Близость чувствую. Алекс выныривает совсем рядом и тут же теплом окутывает. Склоняется и целует плечо. Шею. Ведет языком, хватает за талию, рывком тянет к себе, заставляя прогнуться. Подчиняя себе.

Ахаю.

Ягодицами чувствую его напряжение. Сглатываю. Раздвигаю ноги. В небо лишь пялюсь, пьяная и счастливая, реагируя на то, как он целует шею. Как трогает. Как безумно обалденно пахнет!

— Я люблю тебя. Малыш.

— Люблю-люблю-люблю, — зажмуриваюсь. — Я счастлива и я люблю тебя.

Он направляет член в меня. Толчок выбивает воздух из легких. Кайф от вторжения, ощущений, осознания его силы дурит голову. Распахиваю глаза и смотрю в небо. Адреналин бежит по венам.

Алекс упирается руками в борт и начинает двигаться. Снова и снова и снова. Быстрее. Трахая меня, доводя до исступления, лишая рассудка. Превращая меня в любовь. Мое тело — в очаг наслаждения.

Он берет меня, а я губы кусаю, чтобы не стонать, не кричать от того, что чувствую. Он так сильно любит меня.

Потом мы обнимаемся и целуемся. Алекс тащит меня в спальню, распечатывает презерватив. Это так долго всегда. Как можно ждать пять секунд, когда внутри пламя?

— Я начала пить таблетки, — шепчу. — Первый месяц опасно, но… у меня скоро месячные, думаю, можно.

Быстро качает головой.

— Не будем рисковать.

— Не хочешь детей?

— Нет.

— Совсем?

— Совсем.

— Почему? Эй!

Он заваливает меня в постель и обнимает, подгребает под себя. Дрожит от нетерпения. Я чуть приподнимаюсь.

— Малыш, куда? — рычит на выдохе. — Хочу кончить. В тебе.

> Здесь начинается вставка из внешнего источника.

/-- What leaves the device, oldest first: the record of its outputs. -/
inductive Out where
  /-- an access completed with an error response -/
  | errorResponse (r : Req) (addr : Nat)
  /-- an MSI-X message on a vector: address and data of its table entry -/
  | msix (vector : Nat) (addr : Nat) (data : Word)
  /-- a PCIe power management event message -/
  | pme
  /-- a memory write to the host: address and bytes -/
  | hostWrite (addr : Nat) (bytes : List Byte)
  /-- the 100 ns pulse on SNAP_OUT (R372) -/
  | snapOut
  /-- a frame starts on a port: bytes to the end of the FCS, and the TB0 time of its start. A frame that was lost on the
  line because the port's island stopped (R183) has no bytes -/
  | frame (p : Nat) (bytes : List Byte) (t : Nat)
  /-- an edge of a pulse output: whether it becomes active, and the time on its time base, in ps -/
  | pulse (k : Nat) (rising : Bool) (t : Nat)
  /-- an instruction goes to a flash device (R226): the device, SPI_CLK in MHz, the instruction, its address bytes and its
  address, and the data -/
  | flashOp (dev mhz instr width addr : Nat) (bytes : List Byte)
  /-- a PTP message that the hardware generates on an Ethernet port (R146): its frame, and the egress timestamp of an event
  message -/
  | ptp (p : Nat) (bytes : List Byte) (t : Nat)
  /-- a lane marker of a trunk (R103): port lane and its 32 bytes -/
  | marker (p : Nat) (lane : Nat) (bytes : List Byte)
  /-- a link block of a trunk (R107): its 528 bytes, and the logical lanes on which its 66 blocks leave (R103) -/
  | link (p : Nat) (lanes : List Nat) (bytes : List Byte)
  /-- the blocks of the step-up page that a port sends from now on, over and over (R99): sync header and payload -/
  | page (p : Nat) (blocks : List (Nat × List Byte))
  /-- a sector of a flash device is erased, bytes of it are programmed (R387) -/
  | flashErase (dev addr : Nat)
  | flashProgram (dev addr : Nat) (bytes : List Byte)
  /-- bytes are written to module memory: port, bank and page, offset (R387) -/
  | cmisWrite (p : Nat) (bankPage : Nat) (offset : Nat) (bytes : List Byte)
  /-- a timed-action frame leaves ahead of the queues (R344, R353) -/
  | action (p : Nat) (bytes : List Byte)
  /-- a PFC frame: destination and source address, class-enable vector and quanta (R113, R262) -/
  | pfc (p : Nat) (dmac smac : Nat) (vector : Nat) (quanta : Nat)
  /-- the bits that leave at TDO in the Shift states of a scan of the test port, first to last (R422) -/
  | tdo (bits : List Bool)
  /-- the output bits of a scan of the sideband chain, in the order in which they leave (R414) -/
  | sideband (bits : List Nat)
  deriving DecidableEq, Repr

/-- What a lane holds beside its registers. -/
structure LaneHidden where
  /-- waking from sleep: POWERUP leads to RESUME -/
  waking     : Bool := false
  /-- when SERVICE was entered -/
  inService  : Nat := 0
  /-- when the failed attempts of the window came (R89) -/
  fails      : List Nat := []
  /-- link training runs in the attempt (R73); it ran to its end (R82), with the transmit taps and the precoding it ended
  with -/
  training   : Bool := false
  trained    : Bool := false
  trainedTx  : Word := 0
  trainedPre : Bool := false
  /-- when the lane last entered SERVICE or changed rate (RATECHG of R140) -/
  changed    : Option Nat := none
  /-- the table words that the receiver and transmitter apply, and the transmit taps of that set -/
  applied    : List Word := []
  tableTx    : Word := 0
  /-- no bit slip since SERVICE was entered (R86) -/
  noSlip     : Bool := true
  deriving DecidableEq, Repr

/-- The link of the host interface (R46, R384): not trained, in L0, in L1, on its way out of L1, the function in
D3hot. -/
inductive HostLink where
  | down | l0 | l1 | l1Exit | d3hot
  deriving DecidableEq, Repr

/-- What the INT block holds beside its registers. -/
structure IntHidden where
  /-- per target: raises counted for coalescing (R383) -/
  count    : List (Nat × Nat) := []
  /-- per target: the claimed sources that are active, the latest first (R381) -/
  nest     : List (Nat × List Nat) := []
  /-- messages that wait for the link or for the function to return to D0, oldest first -/
  held     : List Nat := []
  link     : HostLink := .down
  funcMask : Bool := false
  /-- PME_En, as the host wrote it with the power state of the function -/
  pmeEn    : Bool := false
  deriving DecidableEq, Repr

/-- A step of TB1 to TB7 that is decided at the end of a switch-over gap (R212): by a difference in 2^-48 ns, or to an
FTIME. -/
inductive LaterStep where
  | delta (d : Int)
  | target (t : Nat)
  deriving DecidableEq, Repr

/-- What a time base holds beside its registers. -/
structure TbHidden where
  /-- the accumulator (R122), in 2^-48 ns -/
  acc       : Nat := 0
  /-- the remainder of the advances below 2^-48 ns, over 10^12 -/
  residue   : Nat := 0
  /-- the integral term (R129), in 2^-24 ppt -/
  integ     : Int := 0
  /-- the rate that the applied rate moves towards (ppt) -/
  target    : Int := 0
  /-- true time (ns) since the applied rate last moved by 1 ppt -/
  slewed    : Nat := 0
  /-- the last accepted sample (R130), in 2^-16 ns -/
  thetaLast : Option Int := none
  /-- consecutive outliers discarded -/
  discards  : Nat := 0
  /-- consecutive accepted samples beyond, and within, the alarm limit -/
  beyond    : Nat := 0
  inside    : Nat := 0
  /-- the latest frequency estimates of ACQ (ppt), the latest first -/
  estimates : List Int := []
  /-- a step that waits for X (R128): the difference in 2^-48 ns, and X in 2^-16 ns -/
  step      : Option (Int × Nat) := none
  later     : Option LaterStep := none
  /-- true time of the last applied step -/
  stepAt    : Option Nat := none
  deriving DecidableEq, Repr

/-- An event message that a trunk sends (R139, R146): messageType, sequenceId, and the source address of its transport. -/
structure PtpEvent where
  kind : Nat
  seq  : Nat
  addr : Nat
  deriving DecidableEq, Repr

/-- What the PTP block of a port holds beside its registers. -/
structure PtpHidden where
  /-- t1 and t2 of the latest Sync (R148), in 2^-16 ns -/
  sync     : Option (Int × Nat) := none
  /-- t3 of the Delay_Req that waits for its Delay_Resp -/
  req      : Option Nat := none
  /-- the latest δms, in 2^-16 ns -/
  dms      : Int := 0
  /-- a delay exchange within the range has completed (R136) -/
  ranged   : Bool := false
  syncSeq  : Nat := 0
  reqSeq   : Nat := 0
  /-- true time from which on the next Sync, and the next Delay_Req, leaves -/
  syncAt   : Nat := 0
  reqAt    : Nat := 0
  /-- the latest Announce or Signaling message that went to the firmware (R146) -/
  general  : List Byte := []
  deriving DecidableEq, Repr

/-- A change of OUT_EN (R171): none, one that waits for the falling edge, or one whose falling edge has come. -/
inductive OutTurn where
  | idle | waits | fell
  deriving DecidableEq, Repr

/-- What a synthesizer holds beside its registers. -/
structure SynHidden where
  /-- the N in force where it is not that of the registers, as a quotient: after a STOP (R177) -/
  present  : Option (Nat × Nat) := none
  /-- true time at which the segment in progress began -/
  segAt    : Nat := 0
  /-- the ramp runs: N at its start, and the share of the change made before the segment in progress, in 1/256 -/
  from0    : Option (Nat × Nat) := none
  done     : Nat := 0
  /-- CLKOUT is driven -/
  outOn    : Bool := false
  /-- ALIGN = 1 was written and no edge came since (R179) -/
  once     : Bool := false
  /-- what a slew has left to absorb, in output periods by which the edges are to come earlier, and its SLEW in ppb (R179) -/
  slewing  : Option (Rat × Nat) := none
  /-- a change of OUT_EN that has not taken effect (R171) -/
  turn     : OutTurn := .idle
  /-- output periods since a rising edge of the wave that starts a frame, below FRAME_DIV; and a phase step that waits
  for the next falling edge (R171, R180) -/
  phase    : Rat := 0
  stepBy   : Rat := 0
  /-- how far its edges lie from that phase during a switch-over, in fs (R212) -/
  dev      : Int := 0
  deriving DecidableEq, Repr

/-- What the references hold beside their registers: since when a SUSPECT reference agrees with its partners (R158), by
reference, one more than the true time; the lane whose clock RCVD_A and RCVD_B had last, one more than its number; and
the time bases whose next frequency estimate spans a change of that lane (R156). -/
structure RefHidden where
  agree    : List (Nat × Nat) := []
  rcvd     : List (Nat × Nat) := []
  spoilt   : List Nat := []
  deriving DecidableEq, Repr

/-- What an island loop holds beside PLL.CPLL_STAT and PLOL: the true times of its failed acquisitions, whether its
island stands still since a loss of lock, and whether it has failed for good. -/
structure LoopHidden where
  fails    : List Nat := []
  stopped  : Bool := false
  failed   : Bool := false
  deriving DecidableEq, Repr

/-- The active or a pending set of a pulse output (R187); START in 2^-16 ns, PERIOD in 2^-16 ns, WIDTH and BURST_DLY in
ps. -/
structure PlsSet where
  cfg    : Nat
  start  : Nat
  period : Nat
  width  : Nat
  count  : Nat
  offset : Nat
  delay  : Nat
  deriving DecidableEq, Repr

/-- What a pulse output holds beside its registers. Times are on its time base, in 2^-16 ps. -/
structure PlsHidden where
  active   : Option PlsSet := none
  pending  : Option PlsSet := none
  /-- the next rising edge, and the pulses left, one more than their number; 0: unlimited -/
  next     : Option Nat := none
  left     : Nat := 0
  /-- the falling edge of the pulse in progress, and true time of its rising edge -/
  fall     : Option Nat := none
  roseAt   : Nat := 0
  lastFall : Nat := 0
  fellAt   : Nat := 0
  /-- STOP waits for the falling edge -/
  stopping : Bool := false
  /-- fire requests of an EXT output, in fire-time order -/
  queue    : List Nat := []
  /-- a shift of the grid: from which time on, by how much (R195); and ALIGN_DONE waits for the next rising edge -/
  shift    : Option (Nat × Int) := none
  shifted  : Bool := false
  /-- no alignment edge was admitted since the set became active -/
  once     : Bool := false
  /-- true time at which an error within 5 ps sets ALIGNED (R195) -/
  alignAt  : Option Nat := none
  deriving DecidableEq, Repr

/-- A measurement of a TDC channel. Raw times are counts of 7.8125 ps bins of true time. -/
structure Meas where
  /-- the start as an FTIME on the channel's time base, its raw time, and the applied rate at the start -/
  start    : Nat
  raw      : Nat
  rate     : Int
  /-- raw time of the active gate edge, if one was stamped -/
  gate     : Option Nat
  /-- stops: raw time, falling -/
  stops    : List (Nat × Bool)
  /-- raw time of the last accepted edge -/
  last     : Nat
  stepped  : Bool := false
  held     : Bool := false
  deriving DecidableEq, Repr
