/-- Every output goes on. -/
def synsAdvance (s t : State) (n : Nat) : State := (List.range 8).foldl (synAdvance s n) t

/-- The slew has absorbed the error. -/
def synSlewDone (s : State) (k : Nat) : State :=
  if (s.syn k).slewing.map (·.1) = some 0 then setAligned (slewStop s k) k true else s

end Sys2Proof.Machine
end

Дрожит так, что сдаюсь. Подчиняюсь. Даю ему то, что хочет. Тону в его низком стоне, в его кайфе, от которого волоски дыбом и приятно так, словно мы с ним одно целое.

Целуемся.

— Мой, — шепчу рвано.

— Отдышусь минуту и еще раз будешь моей. Блядь, моей. Обожаю.


Утром, едва открыв глаза, я перебираюсь к нему на диван. Просила остаться со мной в кровати, она огромная, но нет. Едва уснула — мой прекрасный принц сбежал на диван. Спит в неудобной позе, скрючился весь. Как и «положено» в люксе, который он оплачивает. Аж бесит!

Забираюсь под одеяло, устраиваюсь сверху и целую. В лоб, щеки, губы.

Бурчит, отворачивается. Но не тут-то было!

— У меня внизу живота ноет. Это ты виноват. Поимел и сбежал!

Улыбается слегка, глаза не открывает. Бормочет:

— Есть таблетки, мне врач прописал. В России они не продаются. Я на них ровный даже во сне, — обнимает, прижимает к себе. — Очень хорошо высыпаюсь. Скоро будем спать вместе. Каждую ночь.

— Ты хочешь?

— Мечтаю.

— И я мечтаю. Просыпаться рядом с тобой.

Он переворачивает меня и нависает, утыкается в шею. Шумно вдыхает мой запах.

— Алекс… мы вчера не договорили. Ты правда совсем не хочешь детей? Или пока? Или со мной?

Он снова морщится. Недовольно стонет.

— Нет, я не к этому. Просто… твоя категоричность удивила. Как же построить империю и оставить наследника?

— Малыш…

Он приподнимается, потом встает.

Обнаженный, красивый. Всё в нем ладно и как нужно. Очень мужественный. Утренний стойк внушительный, и я прячусь под простыни, как бы Алекс не придумал ему другое применение. И хочу, и боюсь этого — правда ведь ноет! Губы облизываю. Если он сейчас что-то приятное скажет, я точно ему минет сделаю. Как позавчера.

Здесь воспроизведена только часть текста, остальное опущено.